-------- EXERCISE DATA
/-- An execution of a launch slot (R341, R342). -/
structure Exec where
  slot : Nat
  /-- Its number k. -/
  num : Word
  /-- The 64 words of the slot record and the descriptors of TENSORS, as read when it started (R172, R340). -/
  record : List Word
  tensors : FMap TensorSlot
  /-- The group width, resolved (R26). -/
  width : Nat
  autow : Bool
  /-- TEAMIDs still to be placed on die A and die B, lowest first. -/
  pendA : List Nat
  pendB : List Nat
  /-- Its resident or saved teams, by their keys, and all that it ever had. -/
  teams : List Nat
  ran : List Nat
  /-- Teams that have completed, been handed off or been stopped. -/
  finished : Nat
  /-- The first fault recorded for this execution. -/
  fault : Option FaultRec
  /-- Fenced: its teams are to be stopped (R269). -/
  fenced : Bool
  /-- The age of the launch (R349), and the time it began (R161). -/
  age : Nat
  began : Nat
  /-- 8-byte parts that an LDGI of the launch has read (R161). -/
  inv : FMap Bool
  /-- The team index whose batches the ticket unit may apply (R291). -/
  ticket : Nat
  /-- Staged entries of the teams: team index and entry (R289). -/
  staged : List (Nat × RedEntry)
  /-- Closed batches not yet applied, in key order: team index, epoch, entry (R290, R291). -/
  batches : List (Nat × Nat × RedEntry)
  /-- A spill has failed: the code, and the team (R292). -/
  spillFault : Option (Nat × Nat)
  /-- Bytes of the staging area in use (R292). -/
  spilled : Nat
  /-- The successor executions that its teams have opened: slot and execution key (R346). -/
  heirs : List (Nat × Nat)
  /-- A successor execution, and the execution it came from. -/
  parent : Option Nat
  /-- Context blocks in use (R350). -/
  blocks : List Nat
  /-- Sums for the AUTO rule (R26). -/
  actSum : Nat
  issues : Nat
  /-- The die whose history table receives the fraction. -/
  home : Nat
  gbars : FMap GBar
  /-- A team was lost to a fence (R420). -/
  failed : Bool
  /-- The parameter record of a raster execution (R366), and the tiles of a fragment execution still to place. -/
  raster : Option (List Word)
  tiles : List (Nat × List Fragment)
  /-- Teams of the execution in all. -/
  total : Nat
  /-- It has faulted, for FCOUNT. -/
  counted : Bool
  /-- Its completion has been written. -/
  complete : Bool
  deriving DecidableEq, Repr

/-- A core (R149). -/
structure Core where
  /-- The pool split class, or none (R151). -/
  split : Option Nat
  /-- The class a draining core will take (R349). -/
  drain : Option Nat
  /-- CORECTL (R253). -/
  exact : Bool
  noco : Bool
  /-- Words the instruction cache holds, by physical key / 4 (R136, R137). -/
  icache : FMap Word
  /-- Reduction buffers, fast mode, all partitions: oldest first (R288). -/
  reds : List RedEntry
  /-- Commands of the copy engine (R185). -/
  copies : List Cmd
  tun : Tun
  /-- By partition, the groups that were chosen for an issue slot and have not issued (R249). -/
  slot : FMap (List Nat)
  deriving DecidableEq, Repr

/-- A head of a display engine (R377). -/
structure Head where
  hctl : Word
  htim0 : Word
  htim1 : Word
  hclk : Word
  hfb : Dword
  hpitch : Word
  /-- HSTAT. -/
  up : Bool
  badcfg : Bool
  faults : Nat
  /-- Link training has begun, and the link has not been lost since (R376). -/
  training : Bool
  /-- It runs, with the timing and control in force, and the frame and the line that starts next (R377, R378). -/
  running : Bool
  ctl : Word
  tim0 : Word
  tim1 : Word
  clk : Word
  fb : Dword
  pitch : Word
  frame : Nat
  line : Nat
  /-- The pixels of the last line sent. -/
  sent : List Word
  deriving DecidableEq, Repr

/-- What a band became (R397). -/
structure BandLog where
  path : Nat
  miss : Bool
  fault : Bool
  under : Bool
  kind : Nat
  deriving DecidableEq, Repr

/-- A source that has become current: its entry and the entry before it, motion vectors in half pixels with costs by block,
and the blocks done (R383, R384, R390). -/
structure Source where
  entry : List Word
  prev : Option (List Word)
  motion : FMap (Int × Int × Nat)
  blocks : Nat
  deriving DecidableEq, Repr

/-- A latched frame of Kiln (R384, R391, R392). -/
structure KFrame where
  /-- The bound head's frame number F. -/
  frame : Nat
  /-- KCTL in force. -/
  ctl : Word
  /-- The source, by key. -/
  src : Option Nat
  j : Nat
  late : Bool
  phi : Word
  latseq : Word
  /-- The program that its network runs, and whether it waits for a validation (R386). -/
  prog : Option (List Byte)
  waits : Bool
  /-- The next band that the network takes, and whether it works on it; the bands it has finished. -/
  next : Nat
  working : Bool
  done : List Nat
  /-- The band whose deadline comes next; the fallback under way: 0 none, 1 reprojection, 2 repeat; and its band. -/
  due : Nat
  fall : Nat
  fallBand : Nat
  log : FMap BandLog
  deriving DecidableEq, Repr

/-- The display engine of a die (R375 to R397). -/
structure Display where
  head0 : Head
  head1 : Head
  head2 : Head
  mbase : Dword
  mpitch : Word
  mseqa : Dword
  kctl : Word
  /-- KCTL fields in force since the last latch. -/
  kcur : Word
  kprog : Dword
  ksrc : Dword
  khist0 : Dword
  khist1 : Dword
  klog : Dword
  kfill : Word
  run : Bool
  badcfg : Bool
  progok : Bool
  reason : Nat
  latseq : Word
  /-- KNET, KREPROJ, KREPEAT, KFILLC, KMISS, KLATE, KSKIP, KREFUSE, by index. -/
  counters : FMap Word
  /-- KPROG was written and its program is not yet read; the address of a program under validation; the program store. -/
  marked : Bool
  reading : Option Dword
  prog : Option (List Byte)
  /-- The sources by key, and the current one. -/
  sources : FMap Source
  cur : Option Nat
  j : Nat
  /-- The frames latched and not yet scanned out, oldest first. -/
  frames : List KFrame
  /-- The band buffer: words by 16384 · (16 · slot + row) + x, the lines that are complete by 16 · slot + row, and by slot the
  frame and band that it holds. -/
  buffer : FMap Word
  ready : FMap Bool
  held : FMap (Nat × Nat)
  paths : FMap Nat
  /-- FAULT and FALLBACK of head 2's frame, the parts it has written, and a frame whose sequence word is to be written (R379). -/
  lost : Bool
  fallback : Bool
  wrote : Floors
  owed : Option (Nat × Word)
  deriving DecidableEq, Repr

/-- An entry of the AUTO width history (R26). -/
structure WidthEntry where
  code : Dword
  width : Nat
  /-- Recorded fractions: active lanes, and issues times width. -/
  seen : List (Nat × Nat)
  deriving DecidableEq, Repr

/-- A compute die. -/
structure Die where
  /-- STATE of DIESTAT: 0 running, 1 core fenced, 2 fully fenced, 3 in reset; and CAUSE (R421). -/
  state : Nat
  cause : Nat
  /-- The domain in reset: 1 core, 2 uncore, 3 core of a die that is fully fenced. -/
  domain : Nat
  drops : Word
  netarb : Word
  ordwd : Word
  tlim : Nat
  tmax : Nat
  tnow : Nat
  /-- Bits of CORESTAT, by 6 · cluster + core. -/
  corestat : FMap Bool
  errseq : Word
  cecount : Word
  /-- RAS records by entry (R451). -/
  ring : FMap (List Word)
  walkErr : Word
  /-- The arithmetic clock in quarters of a MHz (R448). -/
  clock : Nat
  /-- Its cores have left reset and their self-test has not ended (R450). -/
  testing : Bool
  /-- Arithmetic cycles (R251). -/
  cycle : Nat
  history : List WidthEntry
  /-- The sorter's commands (R372). -/
  grist : List Cmd
  display : Display
  /-- Rays whose status was not OK, by cluster (R364). -/
  rayErrors : FMap Nat
  deriving DecidableEq, Repr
----------------
REQUIRED WORK –
Please set down again, word for word, only the lines from the start of the entries through the line with "pendA : List Nat", both ends included.

SOLVED EXERCISE –
/-- An execution of a launch slot (R341, R342). -/
structure Exec where
  slot : Nat
  /-- Its number k. -/
  num : Word
  /-- The 64 words of the slot record and the descriptors of TENSORS, as read when it started (R172, R340). -/
  record : List Word
  tensors : FMap TensorSlot
  /-- The group width, resolved (R26). -/
  width : Nat
  autow : Bool
  /-- TEAMIDs still to be placed on die A and die B, lowest first. -/
  pendA : List Nat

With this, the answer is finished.